I experience this issue on Windows and had not the chance to give it a try on macOS. I suspect this is only relevant to Windows.
Expected behavior
The overhead in deploying a function on multiple cores should remain limited.
Reproduce example
Consider the following (lengthy) example, where I apply identity() to a large list of characters.
long_characters <- setNames(replicate(
10000,
paste0(c(letters, rep(" ", 10))[
sample.int(length(letters) + 1, 5000, replace = TRUE)],
collapse = ""),
simplify = FALSE
), paste0("element", 1:10000))
object.size(long_characters) |> format("Mb")
## [1] "49.5 Mb"
some_function1 <- function(x) {
identity(x)
}
some_function2 <- function(x) {
future_lapply(x, function(y) {
identity(y)
})
}The second function is nesting 'future_lapply' and this appears to have important implications regarding the parallel processing overhead.
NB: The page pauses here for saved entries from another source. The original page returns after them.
/-- The events up to a digit, from digit 62 down (45_sequencer R181). -/
theorem filterMap_events_range {m : Nat} (hm : m ≤ 63) :
    (List.range (25 + 11 * m)).filterMap (fun n => (sched n).bind tableEvent) =
      setupEvents ++ (List.range m).flatMap fun k => digitEvents (BitVec.ofNat 6 (62 - k)) := by
  induction m with
  | zero => simp [setupEvents]
  | succ m ih =>
    have hdigit : (List.range 11).filterMap (fun r => (sched (25 + 11 * m + r)).bind tableEvent) =
        digitEvents (BitVec.ofNat 6 (62 - m)) := by
      rw [← filterMap_tableEvent_digitUop]
      refine List.filterMap_congr fun r hr => ?_
      rw [sched_digit hm (List.mem_range.mp hr), Option.bind_some]
    rw [Nat.mul_succ, ← Nat.add_assoc, List.range_add, List.filterMap_append, ih (by omega), List.filterMap_map,
      List.range_succ (n := m), List.flatMap_append, List.flatMap_singleton, ← hdigit, List.append_assoc]
    rfl

/-- The fixed trace, part by part (45_sequencer R181). -/
theorem fixedTrace_eq_append :
    fixedTrace = setupEvents ++ ((List.range 63).flatMap fun k => digitEvents (BitVec.ofNat 6 (62 - k))) ++
      [finEvent] := by
  rw [fixedTrace, nUops, List.range_succ, List.filterMap_append, filterMap_events_range (m := 63) (by decide)]
  rfl

/-- What is counted over the fixed trace, where every digit contributes the same. -/
theorem count_fixedTrace {F : List Event → Nat} (hF : ∀ l l', F (l ++ l') = F l + F l')
    (hdigit : ∀ i, F (digitEvents i) = F (digitEvents 0)) :
    F fixedTrace = F setupEvents + 63 * F (digitEvents 0) + F [finEvent] := by
  have hnil : F [] = 0 := by simpa using hF [] []
  have hdigits (m : Nat) :
      F ((List.range m).flatMap fun k => digitEvents (BitVec.ofNat 6 (62 - k))) = m * F (digitEvents 0) := by
    induction m with
    | zero => simpa using hnil
    | succ m ih => rw [List.range_succ, List.flatMap_append, List.flatMap_singleton, hF, ih,
        hdigit (BitVec.ofNat 6 (62 - m)), Nat.succ_mul]
  rw [fixedTrace_eq_append, hF, hF, hdigits]

/-- The requests of one kind in a list of events. -/
def requests (q : PauReq) (l : List Event) : Nat :=
  (l.map fun e => e.pau.count q).sum

theorem requests_append (q : PauReq) (l l' : List Event) : requests q (l ++ l') = requests q l + requests q l' := by
  simp [requests]

theorem extractLsb'_op_uopWord (j : BitVec 2) (idx : BitVec 6) (op : BitVec 4) :
    (uopWord j idx op).extractLsb' 0 4 = op := by
  rw [uopWord, BitVec.extractLsb'_append_eq_right]

/-- The uops of one code in a list of events. -/
def uopsWithCode (op : BitVec 4) (l : List Event) : Nat :=
  l.countP fun e => e.word.extractLsb' 0 4 == op

theorem uopsWithCode_digitEvents (op : BitVec 4) (i : BitVec 6) :
    uopsWithCode op (digitEvents i) = uopsWithCode op (digitEvents 0) := by
  simp only [uopsWithCode, digitEvents, List.countP_cons, extractLsb'_op_uopWord]

/-- Settles O32: each count adds up over the parts of the fixed trace; the setup, one digit and FIN are evaluated. -/
theorem fixedTraceCounts : Obligations.FixedTraceCounts := by
  have hpau (q : PauReq) := count_fixedTrace (requests_append q) (fun _ => rfl)
  have hop (op : BitVec 4) := count_fixedTrace (F := uopsWithCode op) (fun _ _ => List.countP_append)
    (uopsWithCode_digitEvents op)
  exact ⟨by simp [fixedTrace_eq_map], hpau .add, hpau .dbl, hpau .c2p, hpau .c2e, hpau .e2c, hpau .feNeg, hop 6, hop 1⟩

end Sys2Proof.Machine
end

section
/-! The events of a running operation (45_sequencer R183, R184), and what a host access leaves as it is (R189). -/

namespace Sys2Proof.Machine

/-! ### Host accesses -/

/-- No access writes a working register, emits an event or changes the turns to come (10_state R29 to R34). -/
theorem HostEffect.keeps_working {s u : State} (h : HostEffect s u) :
    u.E = s.E ∧ u.TBL = s.TBL ∧ u.R = s.R ∧ u.S = s.S ∧ u.H = s.H ∧ u.C = s.C ∧ u.trace = s.trace ∧
      u.turns = s.turns := by
  cases h with
  | start => obtain ⟨-, h⟩ | ⟨-, -, h⟩ | ⟨-, -, h⟩ := start_cases s <;> simp [h]
  | _ => exact ⟨rfl, rfl, rfl, rfl, rfl, rfl, rfl, rfl⟩

/-- Settles O37: no effect of an access writes a working register, and on a running block none writes a snapshot. -/
theorem hostAccessLeavesTheInternals : Obligations.HostAccessLeavesTheInternals := by
  intro s a
  obtain ⟨r, u, hu, ht⟩ := hostTurn_effect a s
  obtain ⟨hE, hTBL, hR, hS, hH, hC, htrace, hturns⟩ := hu.keeps_working
  exact ⟨_, ht, hE, hTBL, hR, hS, hH, hC, hu.result, htrace, hturns, hu.of_busy⟩

/-- What an access leaves as it is on a running block, said of its turn. -/
theorem hostTurn_of_busy {s t : State} {a : Access} (hb : s.status.busy = true) (ht : hostTurn a s = .next t) :
    sameInternals s t ∧ t.status.busy = true ∧ t.trace = s.trace := by
  obtain ⟨r, u, hu, rfl⟩ := hostTurn_cases ht
  obtain ⟨hsame, hub⟩ := hu.of_busy hb
  obtain ⟨-, -, -, -, -, -, htrace, -⟩ := hu.keeps_working
  exact ⟨hsame, hub, htrace⟩

/-! ### The events so far -/

/-- The trace is `tr`, from before the operation, and the first `upc` events of the fixed trace. -/
def State.TraceFrom (tr : List Event) (s : State) : Prop :=
  s.trace = tr ++ fixedTrace.take s.upc.toNat

section
variable {s t : State} {tr : List Event}

theorem hostTurn_traceFrom {a : Access} (hb : s.status.busy = true) (h : s.TraceFrom tr)
    (ht : hostTurn a s = .next t) : t.TraceFrom tr ∧ t.status.busy = true := by
  obtain ⟨⟨-, -, -, -, -, -, -, -, hu⟩, htb, htrace⟩ := hostTurn_of_busy hb ht
  refine ⟨?_, htb⟩
  rw [State.TraceFrom, htrace, ← hu]
  exact h

/-- A running sequencer's turn appends the event of its position; FIN's, at the last one, completes the fixed trace. -/
theorem sequencerTurn_traceFrom (hinv : s.Inv) (hb : s.status.busy = true) (h : s.TraceFrom tr)
    (ht : sequencerTurn s = .next t) :
    (t.status.busy = true → t.TraceFrom tr) ∧ (t.status.busy = false → t.trace = tr ++ fixedTrace) := by
  have hlast := hinv.upc_in_range hb
  obtain ⟨i, hp, hrun⟩ := exists_uop_with_event_at hlast
  obtain ⟨hseq, htrace⟩ := hrun s hb rfl
  cases hseq.symm.trans ht
  have hnext : (uopNext i s).trace = tr ++ fixedTrace.take (s.upc.toNat + 1) := by
    rw [htrace, h, take_succ_fixedTrace hlast, List.append_assoc]
  by_cases hf : i = .fin
  · have hu : s.upc.toNat = 718 := hp.fin_iff_last.mp hf
    rw [hu, take_all_fixedTrace] at hnext
    refine ⟨fun htb => ?_, fun _ => hnext⟩
    rw [hf, uopNext_fin] at htb
    cases htb
  · rw [← hp.toNat_upc_uopNext hf] at hnext
    refine ⟨fun _ => hnext, fun htb => ?_⟩
    obtain ⟨E, TBL, R, S, H, C, e, hi, -⟩ := uopNext_of_ne_fin hp.isUop hf s
    rw [hi] at htb
    exact absurd (hb.symm.trans htb) Bool.false_ne_true.symm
I quickly benchmark the functions for a sequential backend.
library(future)
library(future.apply)
library(foreach); library(doFuture); registerDoFuture()
plan(sequential)
benchmark <- bench::mark(
`1` = future_lapply(long_characters, identity),
`2` = future_lapply(long_characters, some_function1),
`3` = some_function2(long_characters),
`4` = foreach(x = long_characters, .final = function(x) setNames(x, names(long_characters))
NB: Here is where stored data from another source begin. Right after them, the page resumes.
-- ==== Sys2Proof/Machine/Pke.lean ====
section
/-! DEFINITION. The Public-Key Engine (chapter 09): blocks and their dispatch (R285, R286), the checks of Table 9-6,
validation (Table 9-7), results (Table 9-5), curve slots (R293 to R297) and the PKE registers. -/

namespace Sys2Proof.Machine

/-! ## Blocks (R271, R285) -/

/-- Blocks of a kind. -/
def bnBlocks : List (Fin 6) := [0, 1, 2, 3]
def ltBlocks : List (Fin 6) := [4, 5]
/-- Blocks of the lattice kind or of the big-number kind. -/
def kindBlocks (lattice : Bool) : List (Fin 6) := if lattice then ltBlocks else bnBlocks

/-- A block that has healthy cells. -/
def blockServes (s : State) (b : Fin 6) : Bool := healthyCount s (blockCells b) != 0

/-- No block of the kind is left (R290). -/
def kindGone (s : State) (lattice : Bool) : Bool := !(kindBlocks lattice).any (blockServes s)

/-- The free block of a kind that has been idle longest, the lowest-numbered of equals (R285). -/
def freeBlock (s : State) (lattice : Bool) : Option (Fin 6) :=
  (kindBlocks lattice).foldl (fun a b =>
    if s.pke.blocks[b].isNone && blockServes s b then
      match a with
      | none => some b
      | some c => if s.pke.idleSince[b] < s.pke.idleSince[c] then some b else a
    else a) none

/-- Some started job's part waits for a block of the kind; it goes ahead of every other job (R286). -/
def partWaits (s : State) (lattice : Bool) : Bool :=
  s.jobs.any (fun j => if lattice then j.lt == .waiting else j.bn == .waiting)

/-- Put a part of a job on a block. -/
def takeBlock (id : Nat) (lattice : Bool) (b : Fin 6) (s : State) : State :=
  { s with pke := { s.pke with blocks := vset s.pke.blocks b (some id) },
           jobs := s.jobs.map (fun j => if j.id = id then
             (if lattice then { j with lt := .running b } else { j with bn := .running b }) else j) }

/-- Put a waiting part of a job on a free block, if there is one and PKE is not in reset. -/
def tryBlock (id : Nat) (lattice : Bool) (s : State) : State :=
  match freeBlock s lattice with
  | some b => if engInReset s .pke then s else takeBlock id lattice b s
  | none => s

/-- Submit the first unit of work of each running part of a job. -/
def submitParts (id : Nat) (s : State) : State :=
  match s.job? id with
  | none => s
  | some j => [j.bn, j.lt].foldl (fun s p =>
      match p with
      | .running b => submitUnit { owner := .pke id b } s
      | _ => s) s

/-- PKE work of a job: its parts wait for blocks, take the free ones, and their first units go to the cells. -/
def needBlocks (j : Job) (bn lt : Bool) (s : State) : State :=
  let s := setJob { j with bn := if bn then .waiting else .unused, lt := if lt then .waiting else .unused } s
  let s := if lt && !partWaits { s with jobs := s.jobs.filter (fun x => x.id != j.id) } true then tryBlock j.id true s else s
  if bn && !partWaits { s with jobs := s.jobs.filter (fun x => x.id != j.id) } false then tryBlock j.id false s else s

/-- Dual verification or signature within a job of another engine: both parts at once (R286, R287). -/
def nestedPke (j : Job) (s : State) : State := submitParts j.id (needBlocks { j with stage := .engine } true true s)

/-! ## Algorithms (Tables 9-2, 9-3) -/

/-- Forms of algorithm. -/
inductive AlgKind where
  | ec | ed | mldsa | mlkem | rsa | other
  deriving DecidableEq, Repr

/-- The form of an ALG code. -/
def algKind (a : Nat) : AlgKind :=
  if 0x01 ≤ a ∧ a ≤ 0x03 ∨ 0x08 ≤ a ∧ a ≤ 0x0F then .ec
  else if a = 0x04 ∨ a = 0x05 then .ed
  else if a = 0x10 then .mldsa
  else if a = 0x11 then .mlkem
  else if a = 0x20 ∨ a = 0x21 then .rsa
  else .other

/-- The curve an elliptic-curve ALG names. -/
def curveOf (s : State) (a : Nat) : CurveParams :=
  if 8 ≤ a then s.pke.curves[Fin.ofNat 8 (a - 8)].params else namedParams a

/-- The ALG names no curve slot, or one that is LOADED. -/
def curveReady (s : State) (a : Nat) : Bool :=
  !(8 ≤ a && a ≤ 15) || s.pke.curves[Fin.ofNat 8 (a - 8)].st == .loaded

/-- Ed25519 or Ed448: key and signature lengths. -/
def edKeyLen (a : Nat) : Nat := if a = 0x04 then 32 else 57
def edSigLen (a : Nat) : Nat := if a = 0x04 then 64 else 114

/-- Slot length of Table 9-3. -/
def slotLenOk (s : State) (a len : Nat) : Bool :=
  match algKind a with
  | .ec =>
    let ln := orderLen (curveOf s a)
    if ln ≤ 56 then decide (ln + 8 ≤ len) && decide (len ≤ 64) else len == 64
  | .ed => len == edKeyLen a
  | .mldsa => len == 32
  | .mlkem => len == 64
  | .rsa => len == 32
  | .other => false

/-- Scalar formed from slot content (Table 9-3). -/
def scalarFrom (c : CurveParams) (a : Nat) (content : Bytes) : Nat :=
  if orderLen c ≤ 56 then scalarOf c.n (beNat content)
  else scalarOf c.n (beNat (kdf content "PKE-WIDE" (leBytes 1 a) (orderLen c + 8)))

/-- Usage bits of a slot; the PKE uses no sealed slot (Table 7-6). AK1 signs for seat 65 (Table 7-5). -/
def slotUsage (s : State) (i : Fin 256) (u : Nat) : Bool :=
  if i.val = 6 then u == useEcdsa else if i.val = 7 then u == useMldsa
  else (s.slot i).cls != clsSealed && (s.slot i).usage.getLsbD u

/-! ## Arguments (R275, R276) -/

/-- MU. -/
def Job.mu (j : Job) : Bool := j.f 0 24 1 == 1
/-- Input length and output room. -/
def Job.inLen (j : Job) : Nat := j.f 2 0 32
def Job.room (j : Job) : Nat := j.f 4 0 32
/-- Digest bytes of W6. -/
def hashLen (h : Nat) : Nat := if h = 0 then 32 else if h = 1 then 48 else 64

/-- Message input of ML-DSA: a length that can be right. -/
def mldsaLenOk (mu : Bool) (n : Nat) : Bool :=
  if mu then n == 64 else decide (1 ≤ n) && decide (n ≤ 1 + 255 + 65536)

/-- The lengths an input may have, as far as the arguments tell. -/
def inLenOk (s : State) (j : Job) : Bool :=
  let a := j.alg
  let n := j.inLen
  let c := curveOf s a
  let lp := 1 + 2 * c.len
  let ln := 2 * orderLen c
  match j.op with
  | .pkeSign =>
    match algKind a with
    | .ec => decide (1 ≤ n) && decide (n ≤ 64)
    | .ed => decide (n ≤ 65536)
    | _ => mldsaLenOk j.mu n
  | .pkeVerify =>
    match algKind a with
    | .ec => decide (lp + ln + 1 ≤ n) && decide (n ≤ lp + ln + 64)
    | .ed => decide (edKeyLen a + edSigLen a ≤ n) && decide (n ≤ edKeyLen a + edSigLen a + 65536)
    | _ => decide (7219 ≤ n) && mldsaLenOk j.mu (n - 7219)
  | .pkeHybridSign => decide (n ≤ 65536)
  | .pkeHybridVerify => decide (7412 ≤ n) && decide (n ≤ 7412 + 65536)
  | .pkeEcdh => n == lp
  | .pkeKemEncaps | .pkeKemDecaps => n == 1568
  | .pkeRsaVerify => decide (2 + 256 + 1 + 3 + 256 + hashLen (j.f 6 0 2) ≤ n)
  | .pkeRsaSign => decide (28 + hashLen (j.f 6 0 2) ≤ n)
  | .pkeCurveLoad => decide (25 + 6 * 24 ≤ n) && decide (n ≤ 25 + 6 * 72)
  | _ => true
) %dopar% {some_function1(x)},
filter_gc = FALSE,
min_iterations = 5
)
benchmark[, c(1:5, 7)]
# # A tibble: 4 x 6
# expression min median `itr/sec` mem_alloc n_itr
# <bch:expr> <bch:tm> <bch:tm> <dbl> <bch:byt> <int>
# 1 1 22.1ms 23.08ms 41.7 4.29MB 21
# 2 2 25.89ms 26.69ms 36.0 1006.98KB 18
# 3 3 26.5ms 27.39ms 34.2 1006.48KB 18
# 4 4 1.21s 1.24s 0.809 53.67MB 5All apply functions are more or less similar, and foreach is slower, apparently due to some memory allocation. The results change drastically once a multisession is registered:
plan(multisession, workers = 2)
benchmark <- bench::mark(
`1` = future_lapply(long_characters, identity),
`2` = future_lapply(long_characters, some_function1),
`3` = some_function2(long_characters),
`4` = foreach(x = long_characters, .final = function(x) setNames(x, names(long_characters))
) %dopar% {some_function1(x)},
filter_gc = FALSE,
min_iterations = 5
)
benchmark[, c(1:5, 7)]
# # A tibble: 4 x 6
# expression min median `itr/sec` mem_alloc n_itr
# <bch:expr> <bch:tm> <bch:tm> <dbl> <bch:byt> <int>
# 1 1 574.9ms 579.89ms 1.57 1.91MB 5
# 2 2 568.84ms 570.91ms 1.68 1.83MB 5
# 3 3 861.42ms 1.16s 0.910 1.84MB 5
# 4 4 1.37s 1.44s 0.702 53.66MB 5Here the nested call of future_lapply() inside some_function2() appears to suffer compared to the first two alternatives. The foreach option is relatively unaffected by the changed plan.
The gap between the nested and non-nested future_lapply() increases as the number of cores rises:
plan(multisession, workers = 10)
benchmark <- bench::mark(
`1` = future_lapply(long_characters, identity),
`2` = future_lapply(long_characters, some_function1),
`3` = some_function2(long_characters),
`4` = foreach(x = long_characters, .final = function(x) setNames(x, names(long_characters))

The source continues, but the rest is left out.